§ About this task:
Reproduce the opening lines of the records exactly, up to and including the line in which "(R286, R287). -/" occurs.

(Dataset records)
/-- Pinned packets that a link hands back go to the plane in effect of their flow where that is another one, ahead of later
packets of the flow (R286). -/
def rejoinFlows (s : State) (l : LinkId) : State :=
  let moves := (s.links[l]).tx.filterMap (fun t =>
    match (if pinnedVc t.vc then pinPlane s t.dst t.job else none) with
    | some n => if n = l then none else some (t, n)
    | none => none)
  let s := s.setLink l { s.links[l] with tx := (s.links[l]).tx.filter (fun t => !moves.any (fun m => m.1 == t)) }
  moves.reverse.foldl (fun s m =>
    placeFront s m.2 [{ m.1 with hold := s.net.holding.contains (flowKey m.1.dst m.1.job m.1.vc) }]) s

/-- Destinations may have become reachable: what waited for them leaves (R286, R287). -/
def reachAgain (s : State) : State := duFlush (duFlush (retryQflow (repin s)) 0) 1

/-- REPIN_HOLD has passed for a flow: its packets may start on their new plane (R286). -/
def holdOver (s : State) (key : Nat) : State :=
  let s := { s with net := { s.net with holding := s.net.holding.filter (fun x => x != key) } }
  (allFin 24).foldl (fun (s : State) (n : LinkId) =>
    let k := s.links[n]
    s.setLink n { k with tx := k.tx.map (fun t => if ofFlow key t then { t with hold := false } else t) }) s

/-! ### The states of a link (R272, R273) -/

/-- A link with nothing left of its last connection: what its receive buffer still holds gives no units back. -/
def linkFresh (k : Link) (st : LinkSt) : Link :=
  { k with st := st, lock0 := false, lock1 := false, retry := [], txSeq := 0, rxSeq := 0, ack := none,
           nakSent := false, replays := 0, rxPart := [], useRsv := [], usePool := [], rxRsv := [], rxPool := [],
           rets := [], tc3 := 0, round := [], jobRound := [],
           rxq := k.rxq.map (fun r => { r with units := 0 }), waits := k.waits.map (fun r => { r with units := 0 }),
           cells := k.cells.map (fun r => { r with units := 0 }) }

/-- The state a link leaves ACTIVE for. -/
def leaveFor (s : State) (l : LinkId) : LinkSt :=
  if linkEn s l && s.domainOn (linkDomain l) && linkAuto s l then .optics else .down

/-- A link leaves ACTIVE: LINK_DOWN, PLANE_DROPPED, and the packets not delivered to its plane are placed again ahead of
later ones (R273, R286). -/
def linkLeave (s : State) (l : LinkId) : State :=
  let k := s.links[l]
  if k.st ≠ .active then s
  else
    let back := k.retry.filterMap (fun f => if f.last then f.pkt else none)
    let s := s.setLink l { linkFresh k (leaveFor s l) with tx := back ++ k.tx }
    let s := linkEv (s.count (linkBase l + 0x68) 32 1) l 0x6001 0
    let s := s.record 0x6100 0 0 none none 0 0
    strand (rejoinFlows (repin s) l) l

/-- A link in a bring-up state enters FAILED with an event. -/
def linkFail (s : State) (l : LinkId) (code : Nat) : State :=
  linkEv (s.setLink l (linkFresh s.links[l] .failed)) l code 0

/-- EN is written: DOWN goes to OPTICS, and 0 takes the link down from any state (R272, R273). -/
def linkEnable (s : State) (l : LinkId) (on : Bool) : State :=
  if !s.domainOn (linkDomain l) then s
  else
    let a := linkBase l + 8
    let s := s.wr a (putBit (s.rd a) 0 on)
    let k := s.links[l]
    if on then (if k.st = .down then s.setLink l { k with st := .optics } else s)
    else if k.st = .active then linkLeave s l
    else s.setLink l (linkFresh k .down)

/-- The lanes that `lanes` names lock their receivers; with both locked the link goes to ALIGN (R272, R296). -/
def laneLock (s : State) (l : LinkId) (lanes : BitVec 2) : State :=
  let k := s.links[l]
  let a := k.lock0 || lanes.getLsbD 0
  let b := k.lock1 || lanes.getLsbD 1
  if k.st = .optics then s.setLink l { k with st := if a && b then .align else .optics, lock0 := a, lock1 := b } else s

/-- The payload of the PARAM flit that the module sends (R273). -/
def paramPayload (s : State) (l : LinkId) (rsv : List W64) : List Byte :=
  [1#8] ++ leBytes 1 l.val ++ [0#8, 0#8] ++ leBytes 2 s.devid ++ [0#8, 0#8] ++ rsv.flatMap (fun w => leBytes 8 w.toNat) ++
    leBytes 2 (4096 - rsvSum rsv)

/-- Both lanes are aligned: EXCHANGE begins, LINK_RSV takes effect, and a PARAM flit leaves (R272, R273, R278). -/
def laneAlign (s : State) (l : LinkId) : State :=
  let k := s.links[l]
  if k.st = .align ∧ k.lock0 ∧ k.lock1 then
    let rsv := (List.range 16).map (fun j => s.rd (linkBase l + 0x100 + 8 * j))
    s.setLink l { k with st := .exchange, rsv := rsv, sent := k.sent ++ [flitOf ftParam 0 none [] (paramPayload s l rsv)] }
  else s

/-- A bring-up state has exceeded its time limit (R272). -/
def stateTimeout (s : State) (l : LinkId) : State :=
  match (s.links[l]).st with
  | .optics => linkFail s l 0x6002
  | .align => linkFail s l 0x6002
  | .exchange => linkFail s l 0x6002
  | _ => s

/-- 10 ms in FAILED with AUTO_UP (R272). -/
def failedRetry (s : State) (l : LinkId) : State :=
  let k := s.links[l]
  if k.st = .failed ∧ linkAuto s l ∧ s.domainOn (linkDomain l) then s.setLink l { k with st := .optics } else s

/-- A lane loses lock (R273). -/
def lockLoss (s : State) (l : LinkId) (lane : Fin 2) : State :=
  let k := s.links[l]
  let s := s.setLink l (if lane = 0 then { k with lock0 := false } else { k with lock1 := false })
  linkLeave s l

/-- The link enters ACTIVE (R272, R286). -/
def linkUp (s : State) (l : LinkId) : State :=
  let k := s.links[l]
  let s := s.setLink l { linkFresh k .active with lock0 := k.lock0, lock1 := k.lock1, seen := true }
  let s := linkEv s l 0x6000 0
  let s := if k.seen then s.record 0x6101 0 0 none none 0 0 else s
  reachAgain s

/-- LINK_PEER takes ROLE, PLANE and PORT of a PARAM flit received (R296). -/
def takePeer (s : State) (l : LinkId) (f : List Byte) : State := s.wr (linkBase l + 0x28) (BitVec.ofNat 64 (leAt f 0 3))

/-- What the leaf advertises is stored (R273, R296). -/
def takeParam (s : State) (l : LinkId) (f : List Byte) : State :=
  let b := linkBase l
  let s := takePeer s l f
  let s := (List.range 16).foldl (fun s j => s.wr (b + 0x180 + 8 * j) (BitVec.ofNat 64 (leAt f (8 + 8 * j) 8))) s
  s.setLink l { s.links[l] with peerPool := leAt f 136 2 }

/-- A good PARAM flit of the leaf in EXCHANGE; `accepts` says that the leaf accepts the module's own (R272, R273). -/
def paramIn (s : State) (l : LinkId) (f : List Byte) (accepts : Bool) : State :=
  let s := takeParam s l f
  let rsv := (List.range 128).map (fun i => leAt f (8 + i) 1)
  if leAt f 0 1 ≠ 2 ∨ leAt f 1 1 ≠ l.val ∨ leAt f 2 1 ≠ s.devid % 64 then linkFail s l 0x6003
  else if rsv.any (fun v => 1 ≤ v && v ≤ 16) ∨ 4096 < rsv.foldl (· + ·) 0 + leAt f 136 2 then linkFail s l 0x6004
  else if accepts then linkUp s l
  else s

/-- Whether a byte of LINK_RSV is a value from 1 to 16, which is no reservation (R296). -/
def rsvSmall (n : Nat) : Bool := decide (1 ≤ n ∧ n ≤ 16)

/-- LINK_RSV after a write of `v` over `old`: a byte from 1 to 16 leaves its field alone (R296). -/
def rsvTaken (old v : W64) : W64 :=
  (List.range 8).foldl (fun x i => if rsvSmall (fld v (8 * i) 8) then setFld x (8 * i) 8 (fld old (8 * i) 8) else x) v

/-- A write of LINK_RSV or LINK_POOL_CAP, taken only in DOWN and FAILED; of LINK_RSV a byte from 1 to 16 is ignored
(R296). -/
def linkCfgWrite (s : State) (l : LinkId) (off : Nat) (v : W64) : State :=
  let st := (s.links[l]).st
  let a := linkBase l + off
  if st ≠ .down ∧ st ≠ .failed then linkEv s l 0x6004 0
  else if off < 0x200 then
    let t := s.wr a (rsvTaken (s.rd a) v)
    if (List.range 8).any (fun i => rsvSmall (fld v (8 * i) 8)) then linkEv t l 0x6004 0 else t
  else s.wr a (v &&& (regSpec a).rw)

/-- A write of a link's BLK_CTRL (R296). -/
def linkCtrlWrite (s : State) (l : LinkId) (v : W64) : State :=
  let a := linkBase l + 8
  let s := s.wr a (putBit (s.rd a) 1 (bit v 1))
  if bit v 0 = linkEn s l ∧ ((s.links[l]).st ≠ .down ∨ !bit v 0) then s else linkEnable s l (bit v 0)

/-! ### The sender (R275, R278, R279) -/

/-- A flit leaves the link. -/
def emit (k : Link) (f : List Byte) : Link := { k with sent := k.sent ++ [f] }

/-- The account that covers a packet of a job and virtual channel: the reserved units (false) or the pool (true)
(R278). -/
def chargeFor (s : State) (l : LinkId) (key units : Nat) : Option Bool :=
  let k := s.links[l]
  if tnat k.useRsv key + units ≤ peerRsv s l key then some false
  else if tsum k.usePool + units ≤ k.peerPool ∧
      tnat k.usePool key + units ≤ fld (s.rd (linkBase l + 0x200)) 0 12 then some true
  else none

/-- Flits of a packet. -/
def flitsOf (p : Pkt) : Nat := (32 + p.data.length + 243) / 244

/-- The head packet of a (job, VC) of a link: its oldest that does not wait for REPIN_HOLD. -/
def headPkt (k : Link) (vc job : Nat) : Option TxPkt := k.tx.find? (fun t => t.vc == vc && t.job == job && !t.hold)

/-- Whether the head packet of a (job, VC) lacks credits (R279). -/
def lacksCredits (s : State) (l : LinkId) (vc job : Nat) : Bool :=
  match headPkt s.links[l] vc job with
  | none => false
  | some t => (chargeFor s l (job * 8 + vc) (pSize t.pkt)).isNone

§ Solution for this exercise:
/-- Pinned packets that a link hands back go to the plane in effect of their flow where that is another one, ahead of later
packets of the flow (R286). -/
def rejoinFlows (s : State) (l : LinkId) : State :=
  let moves := (s.links[l]).tx.filterMap (fun t =>
    match (if pinnedVc t.vc then pinPlane s t.dst t.job else none) with
    | some n => if n = l then none else some (t, n)
    | none => none)
  let s := s.setLink l { s.links[l] with tx := (s.links[l]).tx.filter (fun t => !moves.any (fun m => m.1 == t)) }
  moves.reverse.foldl (fun s m =>
    placeFront s m.2 [{ m.1 with hold := s.net.holding.contains (flowKey m.1.dst m.1.job m.1.vc) }]) s

/-- Destinations may have become reachable: what waited for them leaves (R286, R287). -/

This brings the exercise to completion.